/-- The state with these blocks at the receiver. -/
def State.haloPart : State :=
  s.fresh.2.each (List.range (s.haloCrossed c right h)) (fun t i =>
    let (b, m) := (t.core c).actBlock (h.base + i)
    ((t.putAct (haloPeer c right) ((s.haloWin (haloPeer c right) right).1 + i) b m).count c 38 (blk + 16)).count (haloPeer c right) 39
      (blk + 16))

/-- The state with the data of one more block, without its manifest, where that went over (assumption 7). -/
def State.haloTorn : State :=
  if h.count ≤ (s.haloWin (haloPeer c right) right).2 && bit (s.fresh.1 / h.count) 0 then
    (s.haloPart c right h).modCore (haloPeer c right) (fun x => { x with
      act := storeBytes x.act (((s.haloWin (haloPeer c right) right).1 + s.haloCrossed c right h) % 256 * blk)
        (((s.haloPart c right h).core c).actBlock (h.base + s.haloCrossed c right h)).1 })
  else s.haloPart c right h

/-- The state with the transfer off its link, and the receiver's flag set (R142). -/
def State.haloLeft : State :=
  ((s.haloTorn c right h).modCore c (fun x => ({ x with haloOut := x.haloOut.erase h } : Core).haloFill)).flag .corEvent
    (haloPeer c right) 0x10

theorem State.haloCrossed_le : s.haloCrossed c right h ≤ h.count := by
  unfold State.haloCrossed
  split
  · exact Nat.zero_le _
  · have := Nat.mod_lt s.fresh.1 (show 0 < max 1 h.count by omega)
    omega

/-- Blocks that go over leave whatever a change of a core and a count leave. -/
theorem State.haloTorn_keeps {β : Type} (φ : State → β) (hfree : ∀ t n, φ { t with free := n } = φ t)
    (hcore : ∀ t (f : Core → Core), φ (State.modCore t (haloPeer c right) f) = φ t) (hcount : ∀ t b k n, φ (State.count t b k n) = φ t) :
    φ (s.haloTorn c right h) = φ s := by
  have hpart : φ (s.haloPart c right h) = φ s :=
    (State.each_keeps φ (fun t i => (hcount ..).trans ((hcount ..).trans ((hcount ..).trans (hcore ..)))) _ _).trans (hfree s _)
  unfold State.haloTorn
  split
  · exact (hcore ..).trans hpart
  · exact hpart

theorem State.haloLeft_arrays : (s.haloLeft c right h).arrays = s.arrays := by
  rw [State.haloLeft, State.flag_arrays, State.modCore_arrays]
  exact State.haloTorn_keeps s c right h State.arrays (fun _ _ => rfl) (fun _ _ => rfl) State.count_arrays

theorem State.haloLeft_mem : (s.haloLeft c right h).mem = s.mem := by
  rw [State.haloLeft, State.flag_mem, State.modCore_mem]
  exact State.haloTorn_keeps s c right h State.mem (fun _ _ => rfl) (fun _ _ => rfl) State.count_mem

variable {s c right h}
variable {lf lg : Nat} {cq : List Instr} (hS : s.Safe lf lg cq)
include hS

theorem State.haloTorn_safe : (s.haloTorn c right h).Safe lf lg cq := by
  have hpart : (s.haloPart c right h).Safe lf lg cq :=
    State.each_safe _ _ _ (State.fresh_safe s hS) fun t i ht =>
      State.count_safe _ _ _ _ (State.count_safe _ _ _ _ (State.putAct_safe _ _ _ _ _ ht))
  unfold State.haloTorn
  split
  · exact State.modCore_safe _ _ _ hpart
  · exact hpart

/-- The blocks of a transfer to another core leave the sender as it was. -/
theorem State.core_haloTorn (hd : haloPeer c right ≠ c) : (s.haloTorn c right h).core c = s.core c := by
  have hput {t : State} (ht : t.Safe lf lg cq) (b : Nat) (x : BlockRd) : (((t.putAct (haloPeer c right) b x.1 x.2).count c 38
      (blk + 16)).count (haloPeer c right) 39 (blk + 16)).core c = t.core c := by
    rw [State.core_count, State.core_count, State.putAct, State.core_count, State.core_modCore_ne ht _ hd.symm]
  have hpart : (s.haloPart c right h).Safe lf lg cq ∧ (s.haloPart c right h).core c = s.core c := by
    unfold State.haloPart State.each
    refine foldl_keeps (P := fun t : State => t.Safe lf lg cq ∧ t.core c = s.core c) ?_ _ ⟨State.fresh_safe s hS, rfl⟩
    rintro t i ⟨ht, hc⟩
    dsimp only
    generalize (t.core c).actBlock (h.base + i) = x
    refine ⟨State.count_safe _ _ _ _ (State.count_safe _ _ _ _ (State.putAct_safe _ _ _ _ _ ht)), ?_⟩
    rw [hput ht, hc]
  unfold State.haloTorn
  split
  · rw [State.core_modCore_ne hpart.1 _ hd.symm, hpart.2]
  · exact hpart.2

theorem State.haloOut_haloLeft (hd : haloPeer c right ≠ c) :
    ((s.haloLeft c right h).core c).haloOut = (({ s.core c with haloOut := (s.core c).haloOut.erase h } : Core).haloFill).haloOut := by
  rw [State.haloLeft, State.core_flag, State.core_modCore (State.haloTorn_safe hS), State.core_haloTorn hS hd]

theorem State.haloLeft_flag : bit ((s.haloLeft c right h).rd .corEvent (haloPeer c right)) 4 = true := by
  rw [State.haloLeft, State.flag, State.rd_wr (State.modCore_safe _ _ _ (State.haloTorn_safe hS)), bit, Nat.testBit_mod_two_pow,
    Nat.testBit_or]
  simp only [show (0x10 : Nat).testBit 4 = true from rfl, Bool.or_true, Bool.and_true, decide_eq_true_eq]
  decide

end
○ ○ ○ ○ ○
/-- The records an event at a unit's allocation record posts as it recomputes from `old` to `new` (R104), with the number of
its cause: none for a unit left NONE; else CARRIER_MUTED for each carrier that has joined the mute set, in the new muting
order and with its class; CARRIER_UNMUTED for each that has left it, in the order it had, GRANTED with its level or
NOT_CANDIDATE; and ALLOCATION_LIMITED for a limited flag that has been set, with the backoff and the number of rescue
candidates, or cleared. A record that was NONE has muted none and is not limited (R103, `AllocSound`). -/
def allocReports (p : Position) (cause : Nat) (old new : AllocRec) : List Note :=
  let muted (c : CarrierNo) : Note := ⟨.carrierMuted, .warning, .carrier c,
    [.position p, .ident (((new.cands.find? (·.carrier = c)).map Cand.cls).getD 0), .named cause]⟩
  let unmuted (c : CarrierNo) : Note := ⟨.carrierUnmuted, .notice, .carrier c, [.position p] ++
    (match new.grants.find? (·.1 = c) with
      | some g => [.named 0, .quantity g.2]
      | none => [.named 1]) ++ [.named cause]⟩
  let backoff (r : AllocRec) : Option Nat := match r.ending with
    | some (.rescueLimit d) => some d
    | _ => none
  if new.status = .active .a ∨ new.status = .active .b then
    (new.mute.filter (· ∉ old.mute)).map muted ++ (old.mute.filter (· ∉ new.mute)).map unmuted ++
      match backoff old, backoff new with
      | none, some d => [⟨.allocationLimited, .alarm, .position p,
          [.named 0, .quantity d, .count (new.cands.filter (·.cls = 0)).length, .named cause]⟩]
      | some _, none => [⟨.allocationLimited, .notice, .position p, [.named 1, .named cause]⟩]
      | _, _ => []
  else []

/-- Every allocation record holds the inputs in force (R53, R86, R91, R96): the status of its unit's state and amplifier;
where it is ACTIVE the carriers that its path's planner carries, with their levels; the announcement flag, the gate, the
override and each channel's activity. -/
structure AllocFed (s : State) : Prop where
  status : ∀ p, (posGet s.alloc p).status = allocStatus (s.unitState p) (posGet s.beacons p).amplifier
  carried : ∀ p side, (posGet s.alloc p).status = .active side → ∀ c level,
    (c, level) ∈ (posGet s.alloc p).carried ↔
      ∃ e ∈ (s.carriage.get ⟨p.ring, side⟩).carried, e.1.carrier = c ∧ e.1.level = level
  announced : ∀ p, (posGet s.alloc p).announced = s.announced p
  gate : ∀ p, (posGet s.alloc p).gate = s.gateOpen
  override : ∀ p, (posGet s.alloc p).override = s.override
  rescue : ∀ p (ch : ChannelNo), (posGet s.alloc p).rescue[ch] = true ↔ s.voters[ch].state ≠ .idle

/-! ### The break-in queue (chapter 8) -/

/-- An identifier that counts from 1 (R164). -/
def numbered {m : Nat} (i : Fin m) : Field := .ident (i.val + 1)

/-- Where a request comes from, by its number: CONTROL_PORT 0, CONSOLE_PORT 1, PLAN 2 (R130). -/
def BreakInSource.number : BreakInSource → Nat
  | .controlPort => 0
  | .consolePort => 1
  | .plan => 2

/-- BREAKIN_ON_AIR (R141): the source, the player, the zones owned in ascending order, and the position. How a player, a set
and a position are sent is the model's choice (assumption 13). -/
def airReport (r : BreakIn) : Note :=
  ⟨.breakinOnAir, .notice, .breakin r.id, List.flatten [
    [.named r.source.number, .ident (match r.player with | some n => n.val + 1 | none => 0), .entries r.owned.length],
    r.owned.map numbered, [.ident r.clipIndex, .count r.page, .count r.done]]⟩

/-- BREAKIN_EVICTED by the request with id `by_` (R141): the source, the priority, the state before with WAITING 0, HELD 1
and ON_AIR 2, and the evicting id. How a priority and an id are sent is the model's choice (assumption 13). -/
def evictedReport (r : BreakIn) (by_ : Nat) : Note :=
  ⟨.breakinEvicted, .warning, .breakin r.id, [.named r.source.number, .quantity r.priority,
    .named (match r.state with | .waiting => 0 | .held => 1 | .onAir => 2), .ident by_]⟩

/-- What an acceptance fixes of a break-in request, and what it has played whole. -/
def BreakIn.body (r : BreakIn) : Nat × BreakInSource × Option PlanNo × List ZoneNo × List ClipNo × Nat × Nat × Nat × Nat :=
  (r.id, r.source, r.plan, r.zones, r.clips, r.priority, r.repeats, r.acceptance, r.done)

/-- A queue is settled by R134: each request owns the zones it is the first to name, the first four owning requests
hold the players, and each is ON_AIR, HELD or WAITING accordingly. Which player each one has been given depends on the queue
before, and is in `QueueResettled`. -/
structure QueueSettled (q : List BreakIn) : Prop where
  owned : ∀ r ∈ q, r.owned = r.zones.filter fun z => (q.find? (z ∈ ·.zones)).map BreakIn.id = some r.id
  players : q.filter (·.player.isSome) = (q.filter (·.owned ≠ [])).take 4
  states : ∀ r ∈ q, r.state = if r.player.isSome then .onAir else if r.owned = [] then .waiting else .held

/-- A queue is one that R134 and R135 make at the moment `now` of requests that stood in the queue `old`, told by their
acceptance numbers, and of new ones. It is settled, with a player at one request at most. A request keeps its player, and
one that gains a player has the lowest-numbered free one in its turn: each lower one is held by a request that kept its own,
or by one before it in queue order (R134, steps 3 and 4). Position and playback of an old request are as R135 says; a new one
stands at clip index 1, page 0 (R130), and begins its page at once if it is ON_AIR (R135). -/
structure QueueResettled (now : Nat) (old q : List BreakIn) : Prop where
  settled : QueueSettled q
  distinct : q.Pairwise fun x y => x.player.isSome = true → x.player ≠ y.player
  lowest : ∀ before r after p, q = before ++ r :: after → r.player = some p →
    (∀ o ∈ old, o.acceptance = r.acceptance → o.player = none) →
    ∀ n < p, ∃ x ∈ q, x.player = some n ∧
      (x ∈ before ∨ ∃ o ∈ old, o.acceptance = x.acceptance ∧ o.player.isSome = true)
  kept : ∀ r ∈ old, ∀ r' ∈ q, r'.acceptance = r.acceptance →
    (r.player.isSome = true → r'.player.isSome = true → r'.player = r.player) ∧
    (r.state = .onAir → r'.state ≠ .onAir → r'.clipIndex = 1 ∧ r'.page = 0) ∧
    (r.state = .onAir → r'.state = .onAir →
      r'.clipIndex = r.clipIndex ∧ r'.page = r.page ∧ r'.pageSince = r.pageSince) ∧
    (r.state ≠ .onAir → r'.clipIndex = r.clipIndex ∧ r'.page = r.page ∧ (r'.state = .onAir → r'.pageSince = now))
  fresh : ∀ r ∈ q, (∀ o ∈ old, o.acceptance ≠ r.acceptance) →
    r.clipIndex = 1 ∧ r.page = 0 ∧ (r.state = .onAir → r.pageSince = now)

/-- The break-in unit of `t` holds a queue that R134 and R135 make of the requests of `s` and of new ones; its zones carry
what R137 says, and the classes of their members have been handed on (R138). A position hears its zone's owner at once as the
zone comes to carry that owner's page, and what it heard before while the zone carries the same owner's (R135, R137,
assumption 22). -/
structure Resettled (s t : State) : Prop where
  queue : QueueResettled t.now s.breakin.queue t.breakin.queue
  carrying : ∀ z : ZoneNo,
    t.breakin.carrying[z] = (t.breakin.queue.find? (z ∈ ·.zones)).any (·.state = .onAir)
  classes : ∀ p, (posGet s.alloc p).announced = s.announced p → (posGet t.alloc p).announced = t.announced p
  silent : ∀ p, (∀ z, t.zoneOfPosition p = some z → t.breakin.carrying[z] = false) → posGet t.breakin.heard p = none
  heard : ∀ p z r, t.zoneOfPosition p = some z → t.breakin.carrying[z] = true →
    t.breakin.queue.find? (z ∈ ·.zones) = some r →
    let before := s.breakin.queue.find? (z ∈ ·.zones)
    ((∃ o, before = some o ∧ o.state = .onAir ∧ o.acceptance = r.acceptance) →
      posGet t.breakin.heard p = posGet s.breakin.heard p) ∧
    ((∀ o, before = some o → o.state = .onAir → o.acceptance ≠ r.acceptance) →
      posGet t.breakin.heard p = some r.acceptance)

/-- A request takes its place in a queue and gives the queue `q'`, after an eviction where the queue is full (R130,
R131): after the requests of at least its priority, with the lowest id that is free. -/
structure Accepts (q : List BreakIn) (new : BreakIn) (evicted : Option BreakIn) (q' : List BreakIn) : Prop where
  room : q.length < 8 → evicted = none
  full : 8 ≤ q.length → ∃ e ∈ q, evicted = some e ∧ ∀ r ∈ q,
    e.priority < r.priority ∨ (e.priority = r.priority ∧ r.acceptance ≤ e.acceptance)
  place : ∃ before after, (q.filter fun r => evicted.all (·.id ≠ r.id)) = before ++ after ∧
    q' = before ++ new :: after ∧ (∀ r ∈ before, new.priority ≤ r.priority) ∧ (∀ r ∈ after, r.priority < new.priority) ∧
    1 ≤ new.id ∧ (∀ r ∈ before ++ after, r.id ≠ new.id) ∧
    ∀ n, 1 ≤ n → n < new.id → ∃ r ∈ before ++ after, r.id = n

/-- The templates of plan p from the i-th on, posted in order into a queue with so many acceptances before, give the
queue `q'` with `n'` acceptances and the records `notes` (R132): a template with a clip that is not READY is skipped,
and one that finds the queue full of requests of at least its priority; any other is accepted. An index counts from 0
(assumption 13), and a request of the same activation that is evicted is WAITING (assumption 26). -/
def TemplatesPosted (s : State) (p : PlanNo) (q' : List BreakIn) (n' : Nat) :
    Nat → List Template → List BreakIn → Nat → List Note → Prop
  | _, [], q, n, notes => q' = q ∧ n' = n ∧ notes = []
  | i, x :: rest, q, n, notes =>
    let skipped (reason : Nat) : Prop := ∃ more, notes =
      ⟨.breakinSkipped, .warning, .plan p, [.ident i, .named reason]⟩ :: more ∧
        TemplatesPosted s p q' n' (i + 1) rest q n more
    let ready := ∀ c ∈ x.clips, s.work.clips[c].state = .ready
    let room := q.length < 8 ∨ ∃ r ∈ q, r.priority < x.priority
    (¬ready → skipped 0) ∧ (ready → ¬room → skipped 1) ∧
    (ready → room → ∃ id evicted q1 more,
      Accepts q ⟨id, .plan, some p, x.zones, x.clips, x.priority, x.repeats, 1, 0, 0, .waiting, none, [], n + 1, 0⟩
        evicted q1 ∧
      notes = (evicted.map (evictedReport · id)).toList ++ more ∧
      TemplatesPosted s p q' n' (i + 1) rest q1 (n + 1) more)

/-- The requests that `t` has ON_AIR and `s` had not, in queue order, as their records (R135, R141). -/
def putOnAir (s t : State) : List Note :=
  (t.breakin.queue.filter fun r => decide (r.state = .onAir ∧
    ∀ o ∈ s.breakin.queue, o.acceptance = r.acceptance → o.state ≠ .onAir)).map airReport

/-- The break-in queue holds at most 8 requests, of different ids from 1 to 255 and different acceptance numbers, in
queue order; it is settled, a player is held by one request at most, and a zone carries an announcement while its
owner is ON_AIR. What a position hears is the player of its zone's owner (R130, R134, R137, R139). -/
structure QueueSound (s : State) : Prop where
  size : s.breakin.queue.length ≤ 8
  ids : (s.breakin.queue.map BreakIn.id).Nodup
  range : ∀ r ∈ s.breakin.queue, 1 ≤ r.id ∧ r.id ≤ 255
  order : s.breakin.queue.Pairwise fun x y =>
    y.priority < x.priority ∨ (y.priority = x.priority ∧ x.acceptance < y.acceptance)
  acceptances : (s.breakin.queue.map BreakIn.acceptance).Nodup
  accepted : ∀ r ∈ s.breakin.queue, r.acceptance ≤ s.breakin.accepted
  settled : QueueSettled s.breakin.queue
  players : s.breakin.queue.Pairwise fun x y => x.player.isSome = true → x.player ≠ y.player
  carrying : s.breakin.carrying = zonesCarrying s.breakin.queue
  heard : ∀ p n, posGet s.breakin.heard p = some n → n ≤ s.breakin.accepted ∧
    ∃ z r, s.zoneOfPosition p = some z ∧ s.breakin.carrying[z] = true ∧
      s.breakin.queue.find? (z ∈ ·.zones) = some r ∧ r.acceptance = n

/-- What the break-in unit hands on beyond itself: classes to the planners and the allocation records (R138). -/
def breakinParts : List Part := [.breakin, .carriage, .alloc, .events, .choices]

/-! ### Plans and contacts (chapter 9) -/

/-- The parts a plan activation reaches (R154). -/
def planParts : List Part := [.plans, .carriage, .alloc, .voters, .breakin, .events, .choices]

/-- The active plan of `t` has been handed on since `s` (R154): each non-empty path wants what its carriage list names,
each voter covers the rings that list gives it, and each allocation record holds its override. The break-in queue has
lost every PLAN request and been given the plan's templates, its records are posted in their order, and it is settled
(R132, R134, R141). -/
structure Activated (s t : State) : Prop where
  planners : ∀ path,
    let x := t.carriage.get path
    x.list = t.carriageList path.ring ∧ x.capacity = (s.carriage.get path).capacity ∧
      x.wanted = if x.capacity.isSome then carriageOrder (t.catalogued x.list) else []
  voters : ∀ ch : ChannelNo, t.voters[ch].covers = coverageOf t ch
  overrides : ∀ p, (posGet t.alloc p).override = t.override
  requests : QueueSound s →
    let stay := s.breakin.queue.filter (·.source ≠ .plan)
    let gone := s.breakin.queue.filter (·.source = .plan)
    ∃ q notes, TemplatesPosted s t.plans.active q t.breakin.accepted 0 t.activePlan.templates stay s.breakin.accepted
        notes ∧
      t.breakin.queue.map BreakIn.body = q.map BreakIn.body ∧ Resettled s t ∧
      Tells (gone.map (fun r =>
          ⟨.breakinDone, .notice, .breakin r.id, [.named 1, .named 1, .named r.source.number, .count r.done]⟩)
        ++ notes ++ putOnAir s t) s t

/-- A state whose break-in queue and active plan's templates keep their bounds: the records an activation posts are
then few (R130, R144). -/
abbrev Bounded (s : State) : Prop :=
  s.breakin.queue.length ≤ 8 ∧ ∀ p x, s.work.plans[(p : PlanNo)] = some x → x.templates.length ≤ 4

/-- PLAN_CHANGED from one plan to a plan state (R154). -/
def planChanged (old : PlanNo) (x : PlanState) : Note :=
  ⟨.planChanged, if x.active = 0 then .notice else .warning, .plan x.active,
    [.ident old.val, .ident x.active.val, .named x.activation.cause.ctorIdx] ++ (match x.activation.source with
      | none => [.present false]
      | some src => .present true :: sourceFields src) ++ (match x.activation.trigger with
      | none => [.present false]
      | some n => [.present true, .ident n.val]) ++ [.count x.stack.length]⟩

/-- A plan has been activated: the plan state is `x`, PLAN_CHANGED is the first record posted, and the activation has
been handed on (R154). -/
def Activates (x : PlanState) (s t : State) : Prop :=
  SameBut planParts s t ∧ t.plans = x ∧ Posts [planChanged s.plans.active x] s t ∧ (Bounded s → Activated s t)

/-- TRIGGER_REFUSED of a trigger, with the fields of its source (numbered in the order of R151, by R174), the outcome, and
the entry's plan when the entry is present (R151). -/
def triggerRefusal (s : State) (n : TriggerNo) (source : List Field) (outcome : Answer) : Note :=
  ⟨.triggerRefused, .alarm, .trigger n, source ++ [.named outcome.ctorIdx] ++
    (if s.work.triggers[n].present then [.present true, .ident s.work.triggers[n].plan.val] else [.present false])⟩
○ ○ ○ ○ ○
**WHAT THE TASK REQUIRES:** Work out how many lines above contain "events", then write only that number.

**RESULT OF THE TASK:** 2